今の易とは違う易
『帛書易経』と呼ばれるものがあります。馬王堆漢墓から出土した、紀元前2世紀ごろの『易』です。
今、私たちが目にする『易』は、240年頃に王弼が注釈をつけた『易』を元にしています。
ですので、さらに400年ほど前のテキストです。
今、私たちが目にする『易』は、240年頃に王弼が注釈をつけた『易』を元にしています。
ですので、さらに400年ほど前のテキストです。
卦の数は同じ。原文もほぼ同じですが、いくつか大きな違いがあります。
爻の形の違い
⚋がハのような形をしています。
八卦の名前の違い
| 今の八卦 | 帛書の八卦 |
|---|---|
| 乾 | 鍵 |
| 坤 | 川(巛) |
| 艮 | 根 |
| 震 | 辰 |
| 坎 | 贛 |
| 離 | 羅 |
| 兌 | 奪 |
| 巽 | 筭 |
六十四卦の名前と並びの違い
今の上経・下経はなく、外卦ごとに八つの「宮」に分けられています。
鍵宮(外卦:乾)
鍵(乾)→ 婦(否)→ 掾(遯)→ 禮(履)→ 訟 → 同人 → 无孟(无妄)→ 狗(姤)
根宮(外卦:艮)
根(艮)→ 泰蓄(大畜)→ 剝 → 損 → 蒙 → 繁 (賁)→ 頤 → 箇(蠱)
贛宮(外卦:坎)
习贛(習坎)→ 襦(需)→ 比 → 蹇 → 節 → 既濟 → 屯 → 井
辰宮(外卦:震)
辰(震)→ 泰壯(大壯)→ 餘(豫) → 少過(小過)→ 帰妹 → 解 → 豐 → 恒
川宮(外卦:坤)
川(坤)→ 泰 → 嗛(謙)→ 林(臨)→ 師 → 明夷 → 復 → 登(升)
奪宮(外卦:兌)
奪(兌)→ 夬→ 卒(萃)→ 欽(咸)→ 困 → 勒(革)→ 隋(隨)→ 泰過(大過)
羅宮(外卦:離)
羅(離)→ 大有 → 溍(晉)→ 旅 → 乖(睽)→ 未濟→ 筮盍(噬嗑)→ 鼎
筭宮(外卦:巽)
筭(巽)→ 少蓺(小畜) → 観 → 漸 → 中復(中孚)→ 渙 → 家人 → 益
十翼がない
十翼はありませんが、6つの易の解説が一緒に出土しました。
いずれも孔子の言葉として構成されており、大まかには次のような内容です。
- 二三子問篇
- 二三子の問いから始まる、孔子による龍と一部爻辞の解説。
- 繫辭篇
- 孔子による『易』の世界観と、一部爻辞の解説。
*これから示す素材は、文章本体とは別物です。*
-- ==== Sys2Proof/Laws/State.lean ====
section
/-! SUPPORT. One lemma per field for each named update of State, all by definition, so that no later proof unfolds a record update. -/

namespace Sys2Proof.Machine

/-! ### setRet -/

@[simp] theorem setRet_cfg (r : Ret) (s : State) : (setRet r s).cfg = s.cfg := rfl
@[simp] theorem setRet_table (r : Ret) (s : State) : (setRet r s).table = s.table := rfl
@[simp] theorem setRet_buf (r : Ret) (s : State) : (setRet r s).buf = s.buf := rfl
@[simp] theorem setRet_cursor (r : Ret) (s : State) : (setRet r s).cursor = s.cursor := rfl
@[simp] theorem setRet_phase (r : Ret) (s : State) : (setRet r s).phase = s.phase := rfl
@[simp] theorem setRet_waitMode (r : Ret) (s : State) : (setRet r s).waitMode = s.waitMode := rfl
@[simp] theorem setRet_result (r : Ret) (s : State) : (setRet r s).result = s.result := rfl
@[simp] theorem setRet_tx (r : Ret) (s : State) : (setRet r s).tx = s.tx := rfl
@[simp] theorem setRet_task (r : Ret) (s : State) : (setRet r s).task = s.task := rfl
@[simp] theorem setRet_history (r : Ret) (s : State) : (setRet r s).history = s.history := rfl
@[simp] theorem setRet_stream (r : Ret) (s : State) : (setRet r s).stream = s.stream := rfl
@[simp] theorem setRet_wire (r : Ret) (s : State) : (setRet r s).wire = s.wire := rfl
@[simp] theorem setRet_line (r : Ret) (s : State) : (setRet r s).line = s.line := rfl
@[simp] theorem setRet_pending (r : Ret) (s : State) : (setRet r s).pending = s.pending := rfl
@[simp] theorem setRet_usedHandles (r : Ret) (s : State) : (setRet r s).usedHandles = s.usedHandles := rfl
@[simp] theorem setRet_inputs (r : Ret) (s : State) : (setRet r s).inputs = s.inputs := rfl
@[simp] theorem setRet_ret (r : Ret) (s : State) : (setRet r s).ret = r := rfl
@[simp] theorem setRet_draws (r : Ret) (s : State) : (setRet r s).draws = s.draws := rfl

/-! ### endAttempt -/

@[simp] theorem endAttempt_cfg (r : AttemptResult) (s : State) : (endAttempt r s).cfg = s.cfg := rfl
@[simp] theorem endAttempt_table (r : AttemptResult) (s : State) : (endAttempt r s).table = s.table := rfl
@[simp] theorem endAttempt_buf (r : AttemptResult) (s : State) : (endAttempt r s).buf = s.buf := rfl
@[simp] theorem endAttempt_cursor (r : AttemptResult) (s : State) : (endAttempt r s).cursor = s.cursor := rfl
@[simp] theorem endAttempt_phase (r : AttemptResult) (s : State) : (endAttempt r s).phase = .idle := rfl
@[simp] theorem endAttempt_waitMode (r : AttemptResult) (s : State) : (endAttempt r s).waitMode = s.waitMode := rfl
@[simp] theorem endAttempt_result (r : AttemptResult) (s : State) : (endAttempt r s).result = some r := rfl
@[simp] theorem endAttempt_tx (r : AttemptResult) (s : State) : (endAttempt r s).tx = none := rfl
@[simp] theorem endAttempt_task (r : AttemptResult) (s : State) : (endAttempt r s).task = .running := rfl
@[simp] theorem endAttempt_history (r : AttemptResult) (s : State) : (endAttempt r s).history = s.history ++ [.returned r] := rfl
@[simp] theorem endAttempt_stream (r : AttemptResult) (s : State) : (endAttempt r s).stream = s.stream := rfl
@[simp] theorem endAttempt_wire (r : AttemptResult) (s : State) : (endAttempt r s).wire = s.wire := rfl
@[simp] theorem endAttempt_line (r : AttemptResult) (s : State) : (endAttempt r s).line = s.line := rfl
@[simp] theorem endAttempt_pending (r : AttemptResult) (s : State) : (endAttempt r s).pending = [] := rfl
@[simp] theorem endAttempt_usedHandles (r : AttemptResult) (s : State) : (endAttempt r s).usedHandles = s.usedHandles := rfl
@[simp] theorem endAttempt_inputs (r : AttemptResult) (s : State) : (endAttempt r s).inputs = s.inputs := rfl
@[simp] theorem endAttempt_ret (r : AttemptResult) (s : State) : (endAttempt r s).ret = r.ret := rfl
@[simp] theorem endAttempt_draws (r : AttemptResult) (s : State) : (endAttempt r s).draws = s.draws := rfl

/-! ### resetCursor -/

@[simp] theorem resetCursor_cfg (s : State) : (resetCursor s).cfg = s.cfg := rfl
@[simp] theorem resetCursor_table (s : State) : (resetCursor s).table = s.table := rfl
@[simp] theorem resetCursor_buf (s : State) : (resetCursor s).buf = s.buf := rfl
@[simp] theorem resetCursor_cursor (s : State) : (resetCursor s).cursor = 0 := rfl
@[simp] theorem resetCursor_phase (s : State) : (resetCursor s).phase = s.phase := rfl
@[simp] theorem resetCursor_waitMode (s : State) : (resetCursor s).waitMode = s.waitMode := rfl
@[simp] theorem resetCursor_result (s : State) : (resetCursor s).result = s.result := rfl
@[simp] theorem resetCursor_tx (s : State) : (resetCursor s).tx = s.tx := rfl
@[simp] theorem resetCursor_task (s : State) : (resetCursor s).task = s.task := rfl
@[simp] theorem resetCursor_history (s : State) : (resetCursor s).history = s.history := rfl
@[simp] theorem resetCursor_stream (s : State) : (resetCursor s).stream = s.stream := rfl
@[simp] theorem resetCursor_wire (s : State) : (resetCursor s).wire = s.wire := rfl
@[simp] theorem resetCursor_line (s : State) : (resetCursor s).line = s.line := rfl
@[simp] theorem resetCursor_pending (s : State) : (resetCursor s).pending = s.pending := rfl
@[simp] theorem resetCursor_usedHandles (s : State) : (resetCursor s).usedHandles = s.usedHandles := rfl
@[simp] theorem resetCursor_inputs (s : State) : (resetCursor s).inputs = s.inputs := rfl
@[simp] theorem resetCursor_ret (s : State) : (resetCursor s).ret = s.ret := rfl
@[simp] theorem resetCursor_draws (s : State) : (resetCursor s).draws = s.draws := rfl

/-! ### beginBuf -/

@[simp] theorem beginBuf_cfg (s : State) : (beginBuf s).cfg = s.cfg := rfl
@[simp] theorem beginBuf_table (s : State) : (beginBuf s).table = s.table := rfl
@[simp] theorem beginBuf_buf (s : State) : (beginBuf s).buf = s.buf := rfl
@[simp] theorem beginBuf_cursor (s : State) : (beginBuf s).cursor = 0 := rfl
@[simp] theorem beginBuf_phase (s : State) : (beginBuf s).phase = s.phase := rfl
@[simp] theorem beginBuf_waitMode (s : State) : (beginBuf s).waitMode = s.waitMode := rfl
@[simp] theorem beginBuf_result (s : State) : (beginBuf s).result = s.result := rfl
@[simp] theorem beginBuf_tx (s : State) : (beginBuf s).tx = s.tx := rfl
@[simp] theorem beginBuf_task (s : State) : (beginBuf s).task = s.task := rfl
@[simp] theorem beginBuf_history (s : State) : (beginBuf s).history = s.history := rfl
@[simp] theorem beginBuf_stream (s : State) : (beginBuf s).stream = s.stream := rfl
@[simp] theorem beginBuf_wire (s : State) : (beginBuf s).wire = s.wire := rfl
@[simp] theorem beginBuf_line (s : State) : (beginBuf s).line = s.line := rfl
@[simp] theorem beginBuf_pending (s : State) : (beginBuf s).pending = s.pending := rfl
@[simp] theorem beginBuf_usedHandles (s : State) : (beginBuf s).usedHandles = s.usedHandles := rfl
@[simp] theorem beginBuf_inputs (s : State) : (beginBuf s).inputs = s.inputs := rfl
@[simp] theorem beginBuf_ret (s : State) : (beginBuf s).ret = .unit := rfl
@[simp] theorem beginBuf_draws (s : State) : (beginBuf s).draws = s.draws := rfl

/-! ### storeCode -/

@[simp] theorem storeCode_cfg (c : PulseCode) (s : State) : (storeCode c s).cfg = s.cfg := rfl
@[simp] theorem storeCode_table (c : PulseCode) (s : State) : (storeCode c s).table = s.table := rfl
@[simp] theorem storeCode_buf (c : PulseCode) (s : State) : (storeCode c s).buf = Memory.write s.buf s.cursor c := rfl
@[simp] theorem storeCode_cursor (c : PulseCode) (s : State) : (storeCode c s).cursor = s.cursor + 1 := rfl
@[simp] theorem storeCode_phase (c : PulseCode) (s : State) : (storeCode c s).phase = s.phase := rfl
@[simp] theorem storeCode_waitMode (c : PulseCode) (s : State) : (storeCode c s).waitMode = s.waitMode := rfl
@[simp] theorem storeCode_result (c : PulseCode) (s : State) : (storeCode c s).result = s.result := rfl
@[simp] theorem storeCode_tx (c : PulseCode) (s : State) : (storeCode c s).tx = s.tx := rfl
@[simp] theorem storeCode_task (c : PulseCode) (s : State) : (storeCode c s).task = s.task := rfl
@[simp] theorem storeCode_history (c : PulseCode) (s : State) : (storeCode c s).history = s.history := rfl
@[simp] theorem storeCode_stream (c : PulseCode) (s : State) : (storeCode c s).stream = s.stream := rfl
@[simp] theorem storeCode_wire (c : PulseCode) (s : State) : (storeCode c s).wire = s.wire := rfl
@[simp] theorem storeCode_line (c : PulseCode) (s : State) : (storeCode c s).line = s.line := rfl
@[simp] theorem storeCode_pending (c : PulseCode) (s : State) : (storeCode c s).pending = s.pending := rfl
@[simp] theorem storeCode_usedHandles (c : PulseCode) (s : State) : (storeCode c s).usedHandles = s.usedHandles := rfl
@[simp] theorem storeCode_inputs (c : PulseCode) (s : State) : (storeCode c s).inputs = s.inputs := rfl
@[simp] theorem storeCode_ret (c : PulseCode) (s : State) : (storeCode c s).ret = s.ret := rfl
@[simp] theorem storeCode_draws (c : PulseCode) (s : State) : (storeCode c s).draws = s.draws := rfl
十翼「繫辞伝」と重なる内容も見られます。
- 衷篇
- 孔子による『易』の解説。
- 要篇
- 孔子の『易』に対する考えや扱い。
- 繆和篇
- 繆和らと孔子による質疑応答。
- 昭力篇
- 昭力と孔子による質疑応答。
他の違い
「孚」が「復」だったり、「征」が「正」だったりと、細かな違いはまだまだあります。
原文を『帛書易経』の字で再検討してみるのも面白い作業です。
また、六つの易伝に目を通す限り、
十翼の説く、太極からはじまる宇宙観、卦の並びの必然性、天・地・水・火といった八卦のイメージ。
これらの記述は見られません。
原文が書かれた時点で加味されていたわけではないことがうかがえます。
ということで、『易』を読む上で重視すべきは卦の形と原文!
という結論に至りました。
まぁ、わざわざ『帛書易経』を調べなくても、朱子が同じことを言ってるんですけどねぇ……。